Shirley Ramsay Room dedication

Experiencing a piece of world history and making history for COTA Victoria were two things life member Shirley Ramsay touched upon when she visited us last month.

Shirley attended COTA Victoria’s headquarters in central Melbourne for the dedication of the Shirley Ramsay Room – one of our two main meeting rooms.

Shirley occupies a unique place in the COTA Victoria story. She joined the organisation in 1962, then known as the Old People’s Welfare Council of Victoria, to establish our information service.

The following year, the staff association of Melbourne department store Georges provided funding for Shirley to travel to England and the United States. A social worker, Shirley was keen to learn how overseas counterpart organisations worked.

She had not counted on everything coming to a halt when she was in Los Angeles the day US President John F Kennedy was assassinated. As an outsider, Shirley felt at a loss among Americans mourning the death of one of the key figures in history.

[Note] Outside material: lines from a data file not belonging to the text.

/-- `fork` and `join` complete: with a descriptor that passes its checks, an entry page that may be executed, and every earlier access and its release performed,
the task stands at the near end of the core's deque, a region begins and the part moves on, or the part parks where the deque has no room that no parked `fork` has been
given; a `join` on a readable aligned counter sends the core's dirty sectors of its line home and parks in its first read (02 R40, R41, R46, 20 R435, R443).
A deque keeps its tasks: a push adds one at the near end, the owner pops the newest and a thief takes the oldest (02 R41-R43). -/
def Obligations.TaskInstructions : Prop :=
  (∀ (s : State) (c : Ctx) (u : UWord), s.issuing = some c →
    (Plain c u.s → c.part.frames = [] → badTask c u.a.toNat = none → (c.sreg u.a.toNat).toNat < 2 ^ 57 → FullReleaseReady s c 2 3 →
      s.lookPins c.ref.core false c.part.regs.asid (c.sreg u.a.toNat).toNat = [] →
      ∀ s1 pte lp, s.translate c.ref.core false c.part.regs.asid (c.sreg u.a.toNat).toNat = (s1, .leaf pte lp) →
        s1.leafFault .fetch pte (paOf pte lp (c.sreg u.a.toNat).toNat) = none →
        ∃ t w p l, exec (.fork u) s = .next t ∧ t = { s1 with launches := t.launches, waves := t.waves } ∧ t.wave? c.ref.key = some w
          ∧ SameVregs c.wave w ∧ w.part? c.ref.base = some p ∧ p.regs = c.part.regs ∧ t.launch? c.wave.launch = some l
          ∧ if s.forkRoom c.wave.launch c.ref.core (c.launch.deque c.ref.core) then
              l.deque c.ref.core = (c.launch.deque c.ref.core).push (taskOf c u.a.toNat) ∧ p.pc = c.part.pc + 4 ∧ p.region = c.part.pc + 4
            else l = c.launch ∧ p.pc = c.part.pc ∧ p.park = .fork (taskOf c u.a.toNat) none)
    ∧ (let a := (c.sreg u.a.toNat).toNat
      Free c u.s true none none → a < 2 ^ 57 → a % 8 = 0 → s.lookPins c.ref.core false c.part.regs.asid a = [] →
      ∀ s1 pte lp, s.translate c.ref.core false c.part.regs.asid a = (s1, .leaf pte lp) → s1.leafFault .read pte (paOf pte lp a) = none →
        ∃ t w, exec (.join u) s = .next t ∧ t = { s1.sendBack c.ref.core (paOf pte lp a / 128) with waves := t.waves } ∧ SameVregs c.wave w
          ∧ (∀ k, k ≠ c.ref.key → t.wave? k = s.wave? k)
          ∧ WaveIs c t id (c.part.parkedAtOnce (.join a (paOf pte lp a) (.reading (s.dcc + joinPath c.ref.core (paOf pte lp a)))) s.dcc) w))
  ∧ (let all := fun (d : Deque) => d.near ++ d.far.reverse
  (∀ (d : Deque) (t : Task), d.near.length ≤ 8 → all (d.push t) = t :: all d)
  ∧ (∀ (d e : Deque) (t : Task), d.pop = some (t, e) → all d = t :: all e)
  ∧ (∀ (d e : Deque) (t : Task), d.steal = some (t, e) → all d = all e ++ [t]))
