@[simp] theorem opOf_encR (op : BitVec 8) (e : Bool) (r : RWord) : opOf (encR op e r) = op := by
  ext i hi
  simp only [opOf, encR, BitVec.getElem_extractLsb', BitVec.getLsbD_append, getLsbD_bit]
  interval_cases i <;> simp
@[simp] theorem eOf_encR (op : BitVec 8) (e : Bool) (r : RWord) : eOf (encR op e r) = e := by
  simp only [eOf, encR, BitVec.getLsbD_append, getLsbD_bit]; simp
@[simp] theorem rOf_encR (op : BitVec 8) (e : Bool) (r : RWord) : rOf (encR op e r) = r := by
  obtain ⟨s, d, a, b, k⟩ := r
  simp only [rOf, sOf, RWord.mk.injEq]
  and_intros
  · simp only [encR, BitVec.getLsbD_append, getLsbD_bit]; simp
  · ext i hi
    simp only [encR, BitVec.getElem_extractLsb', BitVec.getLsbD_append, getLsbD_bit]
    interval_cases i <;> simp
  · ext i hi
    simp only [encR, BitVec.getElem_extractLsb', BitVec.getLsbD_append, getLsbD_bit]
    interval_cases i <;> simp
  · ext i hi
    simp only [encR, BitVec.getElem_extractLsb', BitVec.getLsbD_append, getLsbD_bit]
    interval_cases i <;> simp
  · simp only [encR, BitVec.getLsbD_append, getLsbD_bit]; simp
theorem encR_rOf (w : W32) : encR (opOf w) (eOf w) (rOf w) = w := by
  simp only [encR, rOf, sOf, eOf, opOf, bit_getLsbD]
  rw [show w.extractLsb' 31 1 ++ w.extractLsb' 30 1 = w.extractLsb' 30 2 from extract_join w 30 1 1]
  rw [show w.extractLsb' 30 2 ++ w.extractLsb' 22 8 = w.extractLsb' 22 10 from extract_join w 22 2 8]
  rw [show w.extractLsb' 22 10 ++ w.extractLsb' 15 7 = w.extractLsb' 15 17 from extract_join w 15 10 7]
  rw [show w.extractLsb' 15 17 ++ w.extractLsb' 8 7 = w.extractLsb' 8 24 from extract_join w 8 17 7]
  rw [show w.extractLsb' 8 24 ++ w.extractLsb' 1 7 = w.extractLsb' 1 31 from extract_join w 1 24 7]
  rw [show w.extractLsb' 1 31 ++ w.extractLsb' 0 1 = w.extractLsb' 0 32 from extract_join w 0 31 1]
  exact extract_all w

@[simp] theorem opOf_encJ (op : BitVec 8) (e : Bool) (r : JWord) : opOf (encJ op e r) = op := by
  ext i hi
  simp only [opOf, encJ, BitVec.getElem_extractLsb', BitVec.getLsbD_append, getLsbD_bit]
  interval_cases i <;> simp
@[simp] theorem eOf_encJ (op : BitVec 8) (e : Bool) (r : JWord) : eOf (encJ op e r) = e := by
  simp only [eOf, encJ, BitVec.getLsbD_append, getLsbD_bit]; simp
@[simp] theorem jOf_encJ (op : BitVec 8) (e : Bool) (r : JWord) : jOf (encJ op e r) = r := by
  obtain ⟨s, off⟩ := r
  simp only [jOf, sOf, JWord.mk.injEq]
  and_intros
  · simp only [encJ, BitVec.getLsbD_append, getLsbD_bit]; simp
  · ext i hi
    simp only [encJ, BitVec.getElem_extractLsb', BitVec.getLsbD_append, getLsbD_bit]
    interval_cases i <;> simp
theorem encJ_jOf (w : W32) : encJ (opOf w) (eOf w) (jOf w) = w := by
  simp only [encJ, jOf, sOf, eOf, opOf, bit_getLsbD]
  rw [show w.extractLsb' 31 1 ++ w.extractLsb' 30 1 = w.extractLsb' 30 2 from extract_join w 30 1 1]
  rw [show w.extractLsb' 30 2 ++ w.extractLsb' 22 8 = w.extractLsb' 22 10 from extract_join w 22 2 8]
  rw [show w.extractLsb' 22 10 ++ w.extractLsb' 0 22 = w.extractLsb' 0 32 from extract_join w 0 10 22]
  exact extract_all w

“I did not want to intrude on their grief, so I kept to myself,” she recalls.

What Shirley learned from her trip provided key insights for the Old People’s Welfare Council. It became the Victorian Council of the Ageing in the late 1960s, with Shirley at its helm as Director.

Looking for new challenges, in the late 1960s Shirley moved on to work for Nunawading Council in its social work department. She returned to COTA Victoria in the late 1980s, firstly as a member of the Board and then working part-time for Seniors Information Victoria.

Shirley retired from COTA Victoria in the last 1990s and was recognised by the Board in 2011 with life membership.